Return verbatim all lines from the first one in the records to the line with "namespace Sys2Proof.Machine", both ends kept.

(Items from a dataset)
§

-- ==== Sys2Proof/Safety.lean ====
section
/-! DEFINITION. What claims about runs are stated in: the invariant of the machine, what an instruction leaves alone, which fault
an instruction can raise, which pixels a sprite covers. -/

namespace Sys2Proof.Machine

/-- The word in memory at `PC`, or 0 where there is none: what `FAULT.instr` holds (R21, R44). -/
def State.wordAtPc (s : State) : Word :=
  if s.pc.toNat ≤ 4094 then joinBytes (Memory.read s.mem s.pc.toNat) (Memory.read s.mem (s.pc.toNat + 1)) else 0

/-- THE INVARIANT, which reset meets and every transaction keeps. `PC` and `I` have no part in it: they may hold any 16-bit
value (R23). The number of stack slots is the parameter's. -/
structure State.Inv (P : Params) (s : State) : Prop where
  /-- Memory keeps its canonical form: 4096 bytes and no other address (R19, R40). -/
  memory : s.mem.wf = true
  /-- There are `STACK_DEPTH` slots (R15). -/
  slots : s.stack.length = P.stackDepth
  /-- The stack depth never exceeds the configured maximum (R15, R23). -/
  depth : s.sp ≤ P.stackDepth
  /-- Every live return address is one a `call` could push, at most 4096 (R82, R100). -/
  returnAddresses : ∀ j, j < s.sp → (s.slot j).toNat ≤ 4096
  /-- A running core has a clear fault record (R21, R24). -/
  running : s.fault.valid = false → s.fault = FaultRecord.clear
  /-- A halted core has a cause (R170). -/
  cause : s.fault.valid = true → s.fault.code ≠ .none
  /-- A halted core points at the faulting instruction (R177). -/
  faultPc : s.fault.valid = true → s.fault.pc = s.pc
  /-- The record holds the faulting instruction's word, 0 for a fetch fault (R21). -/
  faultInstr : s.fault.valid = true → s.fault.instr = s.wordAtPc
  /-- Only a memory-range fault has an address, and it lies outside the memory (R170, R171). -/
  faultAddr : s.fault.valid = true →
    (s.fault.code = .memRange → 4096 ≤ s.fault.addr.toNat) ∧ (s.fault.code ≠ .memRange → s.fault.addr = 0)

/-- What an instruction may write apart from `PC`. The bytes are a first address and a count. -/
structure Footprint where
  regs : List RegIdx := []
  addrReg : Bool := false
  stack : Bool := false
  delay : Bool := false
  sound : Bool := false
  display : Bool := false
  random : Bool := false
  bytes : Nat × Nat := (0, 0)

/-- From `s` to `t` nothing but `PC` and the footprint changes (R91): every other register, every other piece of state, the
key flags, the fault record, and every byte of memory outside the bytes. -/
structure Unchanged (f : Footprint) (s t : State) : Prop where
  regs : ∀ r, r ∉ f.regs → t.V r = s.V r
  addrReg : f.addrReg = false → t.iReg = s.iReg
  sp : f.stack = false → t.sp = s.sp
  stack : f.stack = false → t.stack = s.stack
  delay : f.delay = false → t.dt = s.dt
  sound : f.sound = false → t.st = s.st
  display : f.display = false → t.disp = s.disp
  random : f.random = false → t.rndDraws = s.rndDraws
  bytes : ∀ a, a < f.bytes.1 ∨ f.bytes.1 + f.bytes.2 ≤ a → Memory.read t.mem a = Memory.read s.mem a
  key : t.key = s.key
  fault : t.fault = s.fault

/-- The one fault each instruction can raise when it executes (R179). -/
def faultCause : Instr → Option FaultCode
  | .ret => some .stackUnderflow
  | .call _ => some .stackOverflow
  | .draw _ _ _ | .storeBcd _ | .regDump _ | .regLoad _ => some .memRange
  | .skipKeyPressed _ | .skipKeyReleased _ => some .keyRange
  | .clearScreen | .jump _ | .skipEqImm _ _ | .skipNeImm _ _ | .skipEqReg _ _ | .setImm _ _ | .addImm _ _
  | .copyReg _ _ | .orReg _ _ | .andReg _ _ | .xorReg _ _ | .addReg _ _ | .subReg _ _ | .shrReg _ _ | .subnReg _ _
  | .shlReg _ _ | .skipNeReg _ _ | .setI _ | .jumpOffset _ | .rand _ _ | .getDelay _ | .waitKey _ | .setDelay _
  | .setSound _ | .addI _ | .fontChar _ => none

/-- The sprite of `n` rows at `I`, drawn at `(V[X] mod 64, V[Y] mod 32)`, covers the pixel of row `p.1` and column `p.2`: a
1 bit of row `r`, bit `7 - c`, lands there, both coordinates wrapping (R151 to R153). -/
def SpriteCovers (s : State) (x y : RegIdx) (n : Nibble) (p : PixelPos) : Prop :=
  ∃ r c : Nat, r < n.toNat ∧ c < 8 ∧ (Memory.read s.mem (s.iReg.toNat + r)).getLsbD (7 - c) = true ∧
    p.1.val = ((s.V y).toNat % 32 + r) % 32 ∧ p.2.val = ((s.V x).toNat % 64 + c) % 64

end Sys2Proof.Machine
end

§

[Written answer]:
-- ==== Sys2Proof/Safety.lean ====
section
/-! DEFINITION. What claims about runs are stated in: the invariant of the machine, what an instruction leaves alone, which fault
an instruction can raise, which pixels a sprite covers. -/

namespace Sys2Proof.Machine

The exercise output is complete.